-- ==== Sys2Proof/Machine/Hub.lean ====
section
/-! DEFINITION. The DRAM hub's channels: supported DIMMs, the reference, training, the channel set, the address map, and
the bytes of DRAM (R239 to R244, R264). -/

namespace Sys2Proof.Machine

open Sys2Proof

/-! ### DIMMs (R239 to R241) -/

/-- The DIMMs of a channel. -/
def dimmsOf (l : List Dimm) (c : Nat) : List Dimm := l.filter fun d => d.channel == c

/-- Capacity, ranks, device width and device capacity of the supported DIMMs. -/
def supportedKinds : List (Nat × Nat × Nat × Nat) :=
  [(16, 1, 8, 16), (32, 1, 4, 16), (32, 2, 8, 16), (64, 2, 4, 16), (64, 1, 4, 32), (128, 2, 4, 32)]

def Dimm.kind (d : Dimm) : Nat × Nat × Nat × Nat := (d.gb, d.ranks, d.width, d.devGb)
def dimmSupported (d : Dimm) : Bool := d.registered && decide (d.trfc1 ≤ 410) && supportedKinds.contains (Dimm.kind d)

/-- The rates that the hub supports (R241). -/
def hubRates : List Nat := [4800, 5200, 5600, 6000, 6400]

/-- The latencies that a window channel needs, in ps (R241). -/
def dimmWindow (d : Dimm) : Bool :=
  decide (d.trp ≤ 16250) && decide (d.trcd ≤ 16250) && decide (d.taa ≤ 16250) && decide (d.tras ≤ 32000)

/-- The populated channels. -/
def populated (l : List Dimm) : List Nat := (List.range 8).filter fun c => !(dimmsOf l c).isEmpty

/-- The reference: the lowest-numbered populated channel whose DIMMs are all supported (R240). -/
def referenceOf (l : List Dimm) : Option Nat := (populated l).find? fun c => (dimmsOf l c).all dimmSupported

/-- The map-out cause of a populated channel before any channel trains: 0 none, 2 unsupported, 3 mismatch (R240). -/
def spdCause (l : List Dimm) (c : Nat) : Nat :=
  if (dimmsOf l c).all dimmSupported then
    match referenceOf l with
    | some x => if (dimmsOf l c).map Dimm.kind = (dimmsOf l x).map Dimm.kind then 0 else 3
    | none => 2
  else 2

/-! ### The channel set (R240) -/

/-- The aligned groups of 8, 4, 2 and 1 channels, larger and lower first. -/
def alignedGroups : List (List Nat) :=
  [8, 4, 2, 1].flatMap fun n => (List.range (8 / n)).map fun j => (List.range n).map fun i => j * n + i

/-- The largest aligned group in which every channel is ready. -/
def largestGroup (ready : Nat → Bool) : List Nat := (alignedGroups.find? fun g => g.all ready).getD []

/-- Channels of the present set, in order. -/
def Chip.channelSet (b : Chip) : List Nat := bitsOf b.hub.set_.toNat 8

/-- The DIMMs of the set. -/
def Chip.setDimms (b : Chip) : List Dimm := b.channelSet.flatMap fun c => (b.channel c).dimms

/-- A rate that every DIMM of the set supports. -/
def Chip.rateSupported (b : Chip) (v : Nat) : Bool :=
  hubRates.contains v && !b.channelSet.isEmpty && b.setDimms.all fun d => d.rates.contains v

/-- The highest such rate (R241). -/
def Chip.bestRate (b : Chip) : Nat := hubRates.foldl (fun m v => if b.rateSupported v then v else m) 0

/-- A channel whose DIMMs meet the latencies is window-capable. -/
def Chip.windowCapable (b : Chip) (c : Nat) : Bool := !(b.channel c).dimms.isEmpty && (b.channel c).dimms.all dimmWindow

/-- A set of channels as bits. -/
def channelMask (l : List Nat) : BitVec 8 := l.foldl (fun m c => m ||| (1#8 <<< c)) 0#8

/-! ### Trained sets (R244) -/

/-- A rate's set is used now; a fifth rate replaces the set that has gone unused the longest. -/
def Hub.useSet (h : Hub) (rate : Nat) : Hub :=
  let n := h.uses + 1
  if h.trained.any fun x => x.1 == rate then
    { h with uses := n, trained := h.trained.map fun x => if x.1 = rate then (rate, n) else x }
  else if h.trained.length < 4 then { h with uses := n, trained := h.trained ++ [(rate, n)] }
  else
    let oldest := h.trained.foldl (fun m x => min m x.2) n
    { h with uses := n, trained := h.trained.map fun x => if x.2 = oldest then (rate, n) else x }

/-! ### The address map (R242) -/

/-- Widths of the fields: column line, channel, rank and row. -/
structure HubMap where
  w : Nat
  c : Nat
  k : Nat
  row : Nat
  perDimm : Nat
  deriving DecidableEq, Repr

def Chip.hubMap (b : Chip) : HubMap :=
  match b.setDimms with
  | d :: _ =>
    let n := (match b.channelSet with | c :: _ => (b.channel c).dimms.length | [] => 0)
    { w := if d.width = 4 then 7 else 6, c := Nat.log2 b.channelSet.length, k := Nat.log2 (n * d.ranks),
      row := if d.devGb = 32 then 17 else 16, perDimm := d.ranks }
  | [] => { w := 6, c := 0, k := 0, row := 16, perDimm := 1 }

/-- The channel of a hub address. -/
def Chip.hubChannel (b : Chip) (a : Nat) : Nat :=
  let m := b.hubMap
  b.channelSet.getD (field a (7 + m.w) m.c) 0

/-- Bank group, bank and rank with the subchannel: the bank within its channel. -/
def Chip.hubBank (b : Chip) (a : Nat) : Nat :=
  let m := b.hubMap
  field a (7 + m.w + m.c) (5 + m.k) * 2 + field a 6 1
def Chip.hubRank (b : Chip) (a : Nat) : Nat := let m := b.hubMap; field a (12 + m.w + m.c) m.k
def Chip.hubRow (b : Chip) (a : Nat) : Nat := let m := b.hubMap; field a (12 + m.w + m.c + m.k) m.row
/-- The DIMM of a hub address. -/
def Chip.hubDimm (b : Chip) (a : Nat) : Nat := b.hubRank a / max 1 b.hubMap.perDimm

/-! ### Contents -/

/-- Every byte of DRAM is undefined: a new epoch begins (R243). -/
def Chip.undefineDram (b : Chip) : Chip :=
  { b with hub := { b.hub with
      epoch := b.hub.epoch + 1
      base := b.hub.epoch + 1
      mem := []
      fills := []
      badLines := [] } }

/-- A fill reaches an address. -/
def Chip.reaches (b : Chip) (x : Fill) (a : Nat) : Bool :=
  decide (x.lo ≤ a) && decide (a < x.hi) &&
    match x.channel with
    | some c => b.hubChannel a == c
    | none => true

/-- A range is filled; what was there is gone. -/
def Chip.layFill (b : Chip) (x : Fill) : Chip :=
  let keep := fun (y : Fill) => x.channel.isSome || !(decide (x.lo ≤ y.lo) && decide (y.hi ≤ x.hi))
  { b with hub := { b.hub with
      mem := b.hub.mem.filter fun y => !b.reaches x y.1
      fills := x :: b.hub.fills.filter keep } }

/-- A range of bytes, of one channel or of all, is filled: with zeros, or with undefined contents. -/
def Chip.fillRange (b : Chip) (lo hi : Nat) (channel : Option Nat) (zero : Bool) : Chip :=
  let b := { b with hub := { b.hub with epoch := b.hub.epoch + 1 } }
  b.layFill { lo, hi, channel, blank := if zero then .zeros else .undefined b.hub.epoch }

/-- The areas of a span that define and a sweep write hold fresh metadata (R273, R274, R280). -/
def Chip.freshSpan (b : Chip) (x : MetaSpan) : Chip :=
  b.layFill { lo := x.base + 2 ^ x.exp / 8, hi := x.base + metaBytes x.exp, channel := none, blank := .fresh x }

/-- What a byte that nothing has written holds. -/
def Chip.unwrittenByte (b : Chip) (a : Nat) : Blank :=
  match b.hub.fills.find? fun x => b.reaches x a with
  | some x => x.blank
  | none => .undefined b.hub.base

/-- Its value: 0 in a range of zeros, a free value where contents are undefined. -/
def Blank.byte (x : Blank) (a : Nat) : Byte :=
  match x with
  | .zeros => 0#8
  | .undefined e => Config.dramByte e a
  | .fresh x => (x.byte a).getD 0#8

def Chip.dramByte (b : Chip) (a : Nat) : Byte :=
  match cellGet b.hub.mem a with
  | some v => v
  | none => (b.unwrittenByte a).byte a

/-- A byte is stored; a zero in a range of zeros leaves no entry. -/
def Chip.dramStore (b : Chip) (a : Nat) (v : Byte) : Chip :=
  { b with hub := { b.hub with
      mem := if v = 0#8 ∧ b.unwrittenByte a = .zeros then Tab.drop (α := BitVec 8) (fun i => i == a) b.hub.mem
        else Tab.set (α := BitVec 8) b.hub.mem a v } }

/-- n bytes from an address. -/
def Chip.dramBytes (b : Chip) (a n : Nat) : Bytes := (List.range n).map fun i => b.dramByte (a + i)

/-- Bytes stored from an address where the mask enables them. -/
def Chip.dramWrite (b : Chip) (a : Nat) (mask : Nat → Bool) (d : Bytes) : Chip :=
  d.zipIdx.foldl (fun b x => if mask x.2 then b.dramStore (a + x.2) x.1 else b) b

/-! ### Training (R240, R243) -/

/-- A channel is mapped out (R240). -/
def Chip.mapChannelOut (b : Chip) (c cause : Nat) (inj : Bool) : Chip :=
  (b.modChannel c fun x => { x with st := .mappedOut, mapOut := cause }).logEvent
    { code := evCode 4 8 c 2, sev := 3, inj := inj }

/-- The entries :03 to :06 of a channel are refreshed at each training (R264). -/
def Chip.refreshChannel (b : Chip) (c : Nat) : Chip :=
  let l := (b.channel c).dimms
  let i := 0x2610 + c
  let b := (b.setReg i 3 l.length).setReg i 4 (match l with | d :: _ => d.gb | [] => 0)
  (b.setReg i 5 (match l with | d :: _ => d.ranks | [] => 0)).setReg i 6 (match l with | d :: _ => d.width | [] => 0)

/-- No channel trains any more: the set forms and dram_ok is set; contents are undefined (R240, R241, R243). -/
def Chip.formSet (b : Chip) : Chip :=
  let grp := largestGroup fun c => (b.channel c).st == .ready
  let b := b.forEach (List.range 8) fun b c =>
    if (b.channel c).st = .ready ∧ grp.contains c = false then b.modChannel c fun x => { x with st := .idle } else b
  let b := { b with hub := { b.hub with set_ := channelMask grp } }
  let per := match grp with | c :: _ => ((b.channel c).dimms.map fun d => d.gb).foldl (· + ·) 0 | [] => 0
  let rate := b.bestRate
  let b := { b with hub := { b.hub with
    st := if grp.isEmpty then 0 else 2
    capacity := grp.length * per * 2 ^ 30
    window := channelMask ((List.range 8).filter b.windowCapable)
    target := rate
    rate := rate } }
  let b := if grp.isEmpty then b else { b with hub := b.hub.useSet rate }
  b.undefineDram.setDramOk

/-- A check that training is over. -/
def Chip.trainingOver (b : Chip) : Bool := (List.range 8).all fun c => (b.channel c).st != .training

/-- Training starts: SPDs are compared, and every channel that matches the reference trains (R240, R243). -/
def Chip.startTraining (b : Chip) (l : List Dimm) : Chip :=
  let b := { b with hub := { b.hub with
    st := 1
    channels := (List.range 8).map fun c =>
      (c, { st := if (dimmsOf l c).isEmpty then .empty else .training, dimms := dimmsOf l c }) } }
  let b := b.forEach (populated l) fun b c =>
    let b := b.refreshChannel c
    if spdCause l c = 0 then b else b.mapChannelOut c (spdCause l c) false
  if b.trainingOver then b.formSet else b

end Sys2Proof.Machine
end

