-- ==== Sys2Proof/Machine/Memories.lean ====
section
/-! DEFINITION. Block memories and scratchpads: ports, collisions, bank arbitration, ECC, maintenance and dictionary access
(R156 to R177). A block memory word is kept as its 32 data bits below the sum (exclusive or) of its 8 upper bits and the
check bits of that data, so that a word written in ECC mode has upper bits 0. -/

namespace Sys2Proof.Machine

open Sys2Proof

/-! ### Words and codes -/

/-- The key of a block memory word (R173) and its parts. -/
def bmWordKey (m : BmSel) (addr : Nat) : Nat := bmKey m.r m.b m.m * 1024 + addr % 1024
def bmUnit (k : Nat) : Nat := k / 1024
def spWordKey (r i : Nat) : Nat := r * 65536 + i % 65536

/-- A number of bits that are 1. -/
def ones (n w : Nat) : Nat := (bitsOf n w).length

/-- What a code finds in an error pattern: none, a correction at a bit, or an uncorrectable error. -/
inductive Found where
  | clean
  | single (bit : Nat)
  | double
  deriving DecidableEq, Repr

/-- A single-error-correcting, double-error-detecting code on a pattern of w bits (R157, R164). -/
def eccFind (pattern addr w : Nat) : Found :=
  match ones pattern w with
  | 0 => .clean
  | 1 => .single ((bitsOf pattern w).headD 0)
  | 2 => .double
  | _ =>
    match Config.eccOutcome pattern addr with
    | 0 => .clean
    | 1 => .double
    | n + 2 => .single (n % w)

/-- The unit of a key is held in a record of undefined contents, and this word has not been written since (R403). -/
def Chip.undefIn (b : Chip) (u : MemUnit) (k : Nat) : Option Nat :=
  match b.mem.undef.find? fun x => x.1 == u with
  | some x => if x.2.2.contains k then none else some x.2.1
  | none => none

/-- A word has been written. -/
def Chip.noteWritten (b : Chip) (u : MemUnit) (k : Nat) : Chip :=
  match b.undefIn u k with
  | some _ => { b with mem := { b.mem with
      undef := b.mem.undef.map fun x => if x.1 == u then (x.1, x.2.1, k :: x.2.2) else x } }
  | none => b

def Chip.bmBypass (b : Chip) (k : Nat) : Bool := Tab.get false b.mem.bypass (bmUnit k)

def bmSelOf (k : Nat) : BmSel := ⟨k / 524288, k / 8192 % 64, k / 1024 % 8⟩

/-- The stored word of a key, without its flipped bits. -/
def Chip.bmStored (b : Chip) (k : Nat) : BitVec 40 :=
  match b.undefIn (.bm (bmSelOf k)) k with
  | some e => BitVec.setWidth 40 (BitVec.setWidth 32 (Config.undefinedWord e k))
  | none => Mem.get b.mem.bm k

def Chip.bmFlips (b : Chip) (k : Nat) : BitVec 40 × Bool := Tab.get (0#40, false) b.mem.bmErr k

def low32 (w : BitVec 40) : BitVec 32 := BitVec.setWidth 32 w
def high8 (w : BitVec 40) : BitVec 8 := BitVec.setWidth 8 (w >>> 32)
def join40 (hi : BitVec 8) (lo : BitVec 32) : BitVec 40 := hi ++ lo

/-- The 40 bits of a word as a bypass port sees them. -/
def bypassBits (w flips : BitVec 40) (addr : Nat) : BitVec 40 :=
  join40 (high8 w ^^^ Config.bmCheck (low32 w) addr) (low32 w) ^^^ flips

/-- The error pattern of a word in ECC mode: the sum with the code word of its data bits as they were stored. A word written in
bypass mode differs from that code word by its upper bits. -/
def bmPattern (w flips : BitVec 40) : BitVec 40 := join40 (high8 w) 0#32 ^^^ flips

/-- What the code finds in a word in ECC mode. -/
def Chip.bmFound (b : Chip) (k : Nat) : Found := eccFind (bmPattern (b.bmStored k) (b.bmFlips k).1).toNat k 40

/-- The data bits as stored, and corrected at a bit. -/
def bitsWith (w flips : BitVec 40) : BitVec 32 := low32 (w ^^^ flips)
def corrected (d : BitVec 32) (bit : Nat) : BitVec 32 := if bit < 32 then d ^^^ (1#32 <<< bit) else d
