/-- An access that waits competes in each cycle before c; nothing has issued since it was presented, so what the sequencer
uses is the same from the end of its empty cycles on. -/
def Chip.cmSettle (b : Chip) (g : Grp) (c : Nat) : Chip :=
  match (b.group g).cmHeld with
  | none => b
  | some a =>
    match (List.range 4).find? fun k => decide (a.cyc + k < c) && decide (b.cmUse g (a.cyc + k) ≤ 1) with
    | some k => b.asOf (b.groupTick g (a.cyc + k)) fun b => b.cmTake g a (a.cyc + k)
    | none => b.modGroup g fun x => { x with cmHeld := some { a with cyc := max a.cyc c } }

/-- The group with everything that was due in cycles before the present one. -/
def Chip.settleGroup (b : Chip) (g : Grp) : Chip :=
  let b := match (b.group g).fetchAt with
    | some t => (b.modGroup g fun x => { x with fetchAt := none }).asOf t fun b => b.prefetch g
    | none => b
  let c := b.groupCycle g
  (b.cmSettle g c).modGroup g fun x => x.settle c

/-- The group in its present cycle. -/
def Chip.groupNow (b : Chip) (g : Grp) : Group := (b.settleGroup g).group g

/-- The group and cycle data of a command that issues an instruction. -/
def issueOf : Instr → Option (Grp × Issue)
  | .nop g x | .stop g x | .jmp g x | .djnz g x | .loop g x | .rep g x | .ret g x | .waitg g x | .evmask g x | .seta g x
  | .adda g x | .setm g x | .clrf g x | .mac g x | .msu g x | .mul g x | .add g x | .sub g x | .absd g x | .mova g x
  | .lda g x | .sha g x | .mina g x | .maxa g x | .fma g x | .fms g x | .fmul g x | .fadd g x | .cvtf g x | .cvti g x
  | .acs2 g x | .acs4 g x | .minp g x | .out g x | .stc g x => some (g, x)
  | _ => none

/-- A command that waits issues an instruction of group g in its present cycle. -/
def Chip.issuesToo (b : Chip) (g : Grp) (i : Instr) : Bool :=
  match issueOf i with
  | some (h, x) => h == g && (b.upTo x.t).groupCycle g == b.groupCycle g
  | none => false

/-- cm_en (R226): an access is taken in this cycle if the sequencer leaves it one, and else waits; `later` says that commands
of this cycle still wait, and with them what the sequencer uses. -/
def Chip.cmPresent (b : Chip) (g : Grp) (we : Bool) (row : Nat) (data : BitVec 256) (later : Bool) : Chip :=
  let b := b.settleGroup g
  let c := b.groupCycle g
  let x := b.group g
  if !b.groupClock g then b
  else if b.underTest (cmUnit g) then
    let b := b.groupTested g
    if we then b
    else b.modGroup g fun x => { x with cmOut := addOut x.cmOut c { uut := true, valid := true, at_ := c + 2 } }
  else if x.cmHeld.isSome || x.cmTaken == some c then b
  else
    let b := b.modGroup g fun x => { x with cmHeld := some { cyc := c, we, row, data } }
    if later then b else b.cmSettle g (c + 1)
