-- ==== Sys2Proof/Machine/Cupola.lean ====
section
/-! DEFINITION. Cupola: protection regions, rights, counters and tree, the metadata cache, failed checks, poison, and the
region command (R268 to R295). Data of a region with a key stands in Hub.mem as its requests see it; Chip.rawLine is what the
DIMM holds. -/

namespace Sys2Proof.Machine

open Sys2Proof

/-! ### Regions (R268, R274, R276) -/

def Chip.protReg (b : Chip) (rr sub : Nat) : Nat := b.reg (0x2710 + rr) sub
def Chip.protBase (b : Chip) (rr : Nat) : Nat := b.protReg rr 2
def Chip.protExp (b : Chip) (rr : Nat) : Nat := b.protReg rr 3
def Chip.protMode (b : Chip) (rr : Nat) : Nat := b.protReg rr 4
def Chip.protSize (b : Chip) (rr : Nat) : Nat := 2 ^ b.protExp rr

/-- The ranges that a region takes: its data, and in modes 2 and 3 its metadata span. -/
def Chip.protRanges (b : Chip) (rr : Nat) : List (Nat × Nat) :=
  let base := b.protBase rr
  let size := b.protSize rr
  let m := b.protReg rr 5
  (base, base + size) :: (if 2 ≤ b.protMode rr then [(m, m + size * 5 / 32)] else [])

/-- The defined region that holds a hub address as data. -/
def Chip.protAt (b : Chip) (a : Nat) : Option Nat :=
  (List.range 64).find? fun rr =>
    (b.prot rr).st != 0 && decide (b.protBase rr ≤ a) && decide (a < b.protBase rr + b.protSize rr)

/-- Bytes of data beneath a metadata line of a level (R290). -/
def coverOf (level : Nat) : Nat :=
  match level with
  | 0 => 512
  | 1 => 4096
  | n => 4096 * 8 ^ (n - 1)

/-- The hub address of the metadata line of a level over data address a (R274): 0 tag line, 1 counter line, n ≥ 2 tree
level n − 1. -/
def Chip.metaAddr (b : Chip) (rr level a : Nat) : Nat :=
  let o := a - b.protBase rr
  let S := b.protSize rr
  let m := b.protReg rr 5
  match level with
  | 0 => m + o / 512 * 64
  | 1 => m + S / 8 + o / 4096 * 64
  | n => m + S / 8 + S / 64 + S / 512 + treeBytes (b.protExp rr) (n - 2) + o / (32768 * 8 ^ (n - 2)) * 64

/-- The line of the counter-tag area over data address a. -/
def Chip.counterTagAddr (b : Chip) (rr a : Nat) : Nat :=
  b.protReg rr 5 + b.protSize rr / 8 + b.protSize rr / 64 + (a - b.protBase rr) / 32768 * 64

/-- The region whose metadata span holds an address. -/
def Chip.spanAt (b : Chip) (a : Nat) : Option Nat :=
  (List.range 64).find? fun rr =>
    (b.prot rr).st != 0 && decide (2 ≤ b.protMode rr) && decide (b.protReg rr 5 ≤ a) &&
      decide (a < b.protReg rr 5 + b.protSize rr * 5 / 32)

/-- The area of a metadata address of a region. -/
def Chip.metaArea (b : Chip) (rr m : Nat) : MetaArea := areaOf (b.protExp rr) (m - b.protReg rr 5)

/-- The first byte of an area of the span of a region. -/
def Chip.areaBase (b : Chip) (rr : Nat) (x : MetaArea) : Nat :=
  let S := b.protSize rr
  b.protReg rr 5 + match x with
    | .tags => 0
    | .counters => S / 8
    | .counterTags => S / 8 + S / 64
    | .tree n => S / 8 + S / 64 + S / 512 + treeBytes (b.protExp rr) (n - 1)
    | .unused => metaBytes (b.protExp rr)

/-- The poison level of an area, and the bytes of data beneath one of its lines (R284, R290). -/
def MetaArea.level : MetaArea → Nat
  | .tags => 0
  | .counters | .counterTags => 1
  | .tree n => n + 1
  | .unused => 0

def MetaArea.cover : MetaArea → Nat
  | .tags => 512
  | .counters => 4096
  | .counterTags => 32768
  | .tree n => 4096 * 8 ^ n
  | .unused => 0

/-- The level of a metadata address of a region and the first data address beneath it. -/
def Chip.metaPlace (b : Chip) (rr m : Nat) : Nat × Nat :=
  let x := b.metaArea rr m
  (x.level, b.protBase rr + (m - b.areaBase rr x) / 64 * x.cover)

/-- A data address is beneath a poison entry (R284). -/
def Chip.poisoned (b : Chip) (rr a : Nat) : Bool :=
  b.cupola.poison.any fun x => x.2.1 == rr && decide (x.2.2.2 ≤ a) && decide (a < x.2.2.2 + coverOf x.2.2.1)

/-! ### Rights (R270, R282, R284, R287) -/

/-- Bit o of a rights mask of a region. -/
def Chip.protRight (b : Chip) (rr o : Nat) (write : Bool) : Bool := bit (b.protReg rr (if write then 7 else 6)) o

/-- The error code that Cupola gives a request before it looks at the line: 0 where it is served. -/
def Chip.cupolaCode (b : Chip) (o a : Nat) (we part : Bool) : Nat :=
  if b.hub.capacity ≤ a then 4
  else
    match b.protAt a with
    | none => 4
    | some rr =>
      let st := (b.prot rr).st
      if st = 4 then 2
      else if st = 5 ∨ b.cupola.reinit = some (rr, 0xFF) then 3
      else if st ≠ 2 ∧ st ≠ 3 then 4
      else if !b.protRight rr o we || (part && !b.protRight rr o false) then 4
      else if b.poisoned rr a then 3
      else 0

/-- Counters of a result (R289, R291). -/
def Chip.cupolaNote (b : Chip) (a code : Nat) : Chip :=
  let b := if code = 4 then b.count 0x2700 6 else if code = 3 then b.count 0x2700 0x0A else b
  match b.protAt a with
  | some rr =>
    if code = 2 ∨ code = 3 then b.modProt rr fun p => { p with failAddr := a, failCode := code } else b
  | none => b

/-- An event of a protection region (R294, R479, R481). -/
def Chip.cupolaEv (b : Chip) (rr code sev : Nat) (inj : Bool) (a err part level : Nat) : Ev :=
  { code := evCode 4 9 rr code, sev := sev, inj := inj, owner := some (b.prot rr).owner,
    d0 := a % 2 ^ 32, d1 := a / 2 ^ 32, d2 := err + part * 256 + level * 65536 }

/-- A region changes state: its owner sees port event cupola (R307), and a re-key command ends with the state it entered
(R293). -/
def Chip.setProt (b : Chip) (rr st : Nat) (f : ProtRegion → ProtRegion) : Chip :=
  let old := (b.prot rr).st
  let b := b.modProt rr fun p => { f p with st := st }
  let b := if old = st then b else b.raiseOwner (some (b.prot rr).owner) 4
  if old = 3 ∧ st ≠ 3 ∧ b.cupola.sweepCmd = some rr then
    { b with cupola := { b.cupola with sweepCmd := none } }.endCmd 0x2E27 0
  else b

/-! ### Failed checks (R282 to R284) -/

/-- A failed integrity check: the region enters state 4 and the security alarm is raised. -/
def Chip.tamper (b : Chip) (rr a : Nat) (part : Bool) (level : Nat) (inj : Bool) : Chip :=
  let b := b.setProt rr 4 fun p => { p with failAddr := a, failCode := 2 }
  b.chipFault (b.cupolaEv rr 3 5 inj a (if part then 5 else 2) (if part then 1 else 0) level)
━━━━━━━━━━━━━━━━━━━━
*Action item*
From the very first line of the data through the line with "supported DIMMs. -/" in it, please reproduce each line exactly and output nothing more.

*Task output*
-- ==== Sys2Proof/Machine/Hub.lean ====
section
/-! DEFINITION. The DRAM hub's channels: supported DIMMs, the reference, training, the channel set, the address map, and
the bytes of DRAM (R239 to R244, R264). -/

namespace Sys2Proof.Machine

open Sys2Proof

/-! ### DIMMs (R239 to R241) -/

/-- The DIMMs of a channel. -/
def dimmsOf (l : List Dimm) (c : Nat) : List Dimm := l.filter fun d => d.channel == c

/-- Capacity, ranks, device width and device capacity of the supported DIMMs. -/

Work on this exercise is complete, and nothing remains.